I help deeptech founders launch new ventures, deliver winning pitches, demonstrate proof-of-concept, secure intellectual property rights, and build teams that outperform. In my spare time, I enjoy playing D&D and mentoring young entrepreneurs in my community.

My Story

1986

Cold Lake

In the summer of 1986, I attended the Royal Canadian Air Cadet Senior Leaders Course (SLC) at CFB Cold Lake, Alberta. SLC participants came from all over the country. My bunkmate, who won the award for best cadet (and got a ride on a CF-18 as reward!), was from British Columbia. The gruelling six-week course kept us focused daily from 6am to 10pm on drill, leadership training, instructional techniques, citizenship and civics, and physical fitness.

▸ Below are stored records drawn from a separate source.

-- ==== Sys2Proof/Machine/JpegCodes.lean ====
section
/-! DEFINITION. The meanings of the JPEG markers and entropy-coded symbols: spec/47_jpeg.md R314 to R340. -/

namespace Sys2Proof.Machine

open Sys2Proof Host

/-- A marker that the JPEG unit reads. -/
def onMarker (s : State) (f : JpegState → StripState → StripState) : Outcome State Fault Refusal :=
  onJpeg s (fun _ => true) f

/-- An entropy-coded symbol stands only in entropy-coded data: a DC symbol first in a block, AC symbols after it
(R330, R331). -/
def symbolHere (ac : Bool) (j : JpegState) : Bool :=
  decide (j.phase = .entropy) && (!j.zz.isEmpty == ac) && decide (j.zz.length < 64)

/-- SOI (R316). -/
def execJpegSoi (s : State) : Outcome State Fault Refusal :=
  onMarker s soiStep

/-- EOI (R316, R333, R335, R340). -/
def execJpegEoi (s : State) : Outcome State Fault Refusal :=
  onMarker s (markerStep true eoiAct)

/-- DQT (R317). -/
def execJpegDqt (s : State) : Outcome State Fault Refusal :=
  onMarker s (markerStep false (tablesAct dqt))

/-- DHT (R318). -/
def execJpegDht (s : State) : Outcome State Fault Refusal :=
  onMarker s (markerStep false (tablesAct dht))

/-- DRI (R319). -/
def execJpegDri (s : State) : Outcome State Fault Refusal :=
  onMarker s (markerStep false (tablesAct dri))

/-- SOF0 (R320). -/
def execJpegSof0 (s : State) : Outcome State Fault Refusal :=
  onMarker s (markerStep false sofAct)

/-- SOF1 (R320). -/
def execJpegSof1 (s : State) : Outcome State Fault Refusal :=
  onMarker s (markerStep false sofAct)

/-- SOS (R328). -/
def execJpegSos (s : State) : Outcome State Fault Refusal :=
  onMarker s (markerStep false sosAct)

/-- COM (R321). -/
def execJpegCom (s : State) : Outcome State Fault Refusal :=
  onMarker s (markerStep false skipAct)

/-- SOF2 (R321). -/
def execJpegSof2 (s : State) : Outcome State Fault Refusal :=
  onMarker s (markerStep false modeAct)

/-- SOF3 (R321). -/
def execJpegSof3 (s : State) : Outcome State Fault Refusal :=
  onMarker s (markerStep false modeAct)

/-- SOF5 (R321). -/
def execJpegSof5 (s : State) : Outcome State Fault Refusal :=
  onMarker s (markerStep false modeAct)

/-- SOF6 (R321). -/
def execJpegSof6 (s : State) : Outcome State Fault Refusal :=
  onMarker s (markerStep false modeAct)

/-- SOF7 (R321). -/
def execJpegSof7 (s : State) : Outcome State Fault Refusal :=
  onMarker s (markerStep false modeAct)

/-- JPG (R321). -/
def execJpegJpg (s : State) : Outcome State Fault Refusal :=
  onMarker s (markerStep false modeAct)

/-- SOF9 (R321). -/
def execJpegSof9 (s : State) : Outcome State Fault Refusal :=
  onMarker s (markerStep false modeAct)

/-- SOF10 (R321). -/
def execJpegSof10 (s : State) : Outcome State Fault Refusal :=
  onMarker s (markerStep false modeAct)

/-- SOF11 (R321). -/
def execJpegSof11 (s : State) : Outcome State Fault Refusal :=
  onMarker s (markerStep false modeAct)

/-- DAC (R321). -/
def execJpegDac (s : State) : Outcome State Fault Refusal :=
  onMarker s (markerStep false modeAct)

/-- SOF13 (R321). -/
def execJpegSof13 (s : State) : Outcome State Fault Refusal :=
  onMarker s (markerStep false modeAct)

/-- SOF14 (R321). -/
def execJpegSof14 (s : State) : Outcome State Fault Refusal :=
  onMarker s (markerStep false modeAct)

/-- SOF15 (R321). -/
def execJpegSof15 (s : State) : Outcome State Fault Refusal :=
  onMarker s (markerStep false modeAct)

/-- DHP (R321). -/
def execJpegDhp (s : State) : Outcome State Fault Refusal :=
  onMarker s (markerStep false modeAct)

/-- EXP (R321). -/
def execJpegExp (s : State) : Outcome State Fault Refusal :=
  onMarker s (markerStep false modeAct)

/-- DNL (R321). -/
def execJpegDnl (s : State) : Outcome State Fault Refusal :=
  onMarker s (markerStep false dnlAct)

/-- TEM (R321). -/
def execJpegTem (s : State) : Outcome State Fault Refusal :=
  onMarker s (markerStep false badAct)

/-- RST0 to RST7 (R334). -/
def execJpegRstm (m : BitVec 3) (s : State) : Outcome State Fault Refusal :=
  onMarker s (rstStep m.toNat)

/-- APP0 to APP15 (R321). -/
def execJpegAppn (_n : BitVec 4) (s : State) : Outcome State Fault Refusal :=
  onMarker s (markerStep false skipAct)

/-- A reserved marker (R321). -/
def execJpegRes (_c : BitVec 8) (s : State) : Outcome State Fault Refusal :=
  onMarker s (markerStep false badAct)

/-- JPEG_STUFF (R138). -/
def execJpegStuff (s : State) : Outcome State Fault Refusal :=
  onMarker s stuffStep

/-- JPEG_DC_SYMBOL (R330). -/
def execJpegDcSymbol (t : BitVec 8) (v : BitVec 16) (s : State) : Outcome State Fault Refusal :=
  onJpeg s (symbolHere false) (dcStep t.toNat v.toNat)

/-- JPEG_AC_SYMBOL (R331). -/
def execJpegAcSymbol (rs : BitVec 8) (v : BitVec 16) (s : State) : Outcome State Fault Refusal :=
  onJpeg s (symbolHere true) (acStep Config.params rs.toNat v.toNat)

end Sys2Proof.Machine
end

Returning to my home squadron (101 Moncton) at the end of the summer, I was promoted to warrant officer (WO2) where I served as an instructor and mentor for approximately 90-100 air cadets. I'd joined the air cadets because my friend was joining and because I wanted to become a pilot. Instead, my friend quit soon after and I graduated as a leader four years later, with a skill set that has served me well to this day.

1989

Freddy Beach

I spent two summers working in a small research group at UNB in Fredericton, while I was an undergrad student there. The group was developing the first numerical simulation of the CANDU nuclear power plant. As this involved solving coupled differential equations for neutron transport, heat transfer, and fluid dynamics using numerical methods, the Fortran codebase was enormous compared to the BASIC programming I'd done before as a young hobbyist. I spent an unforgettable month the first summer 'breaking' different coolant pipes in the reactor and meticulously recording what would happen to key variables like reactor core temperature. I couldn't believe they were paying me to do this! Rising to the challenge of scientific programming paid off in ways I hadn't expected at the time, as it led to contract work for other research groups that needed numerical simulations for other applications.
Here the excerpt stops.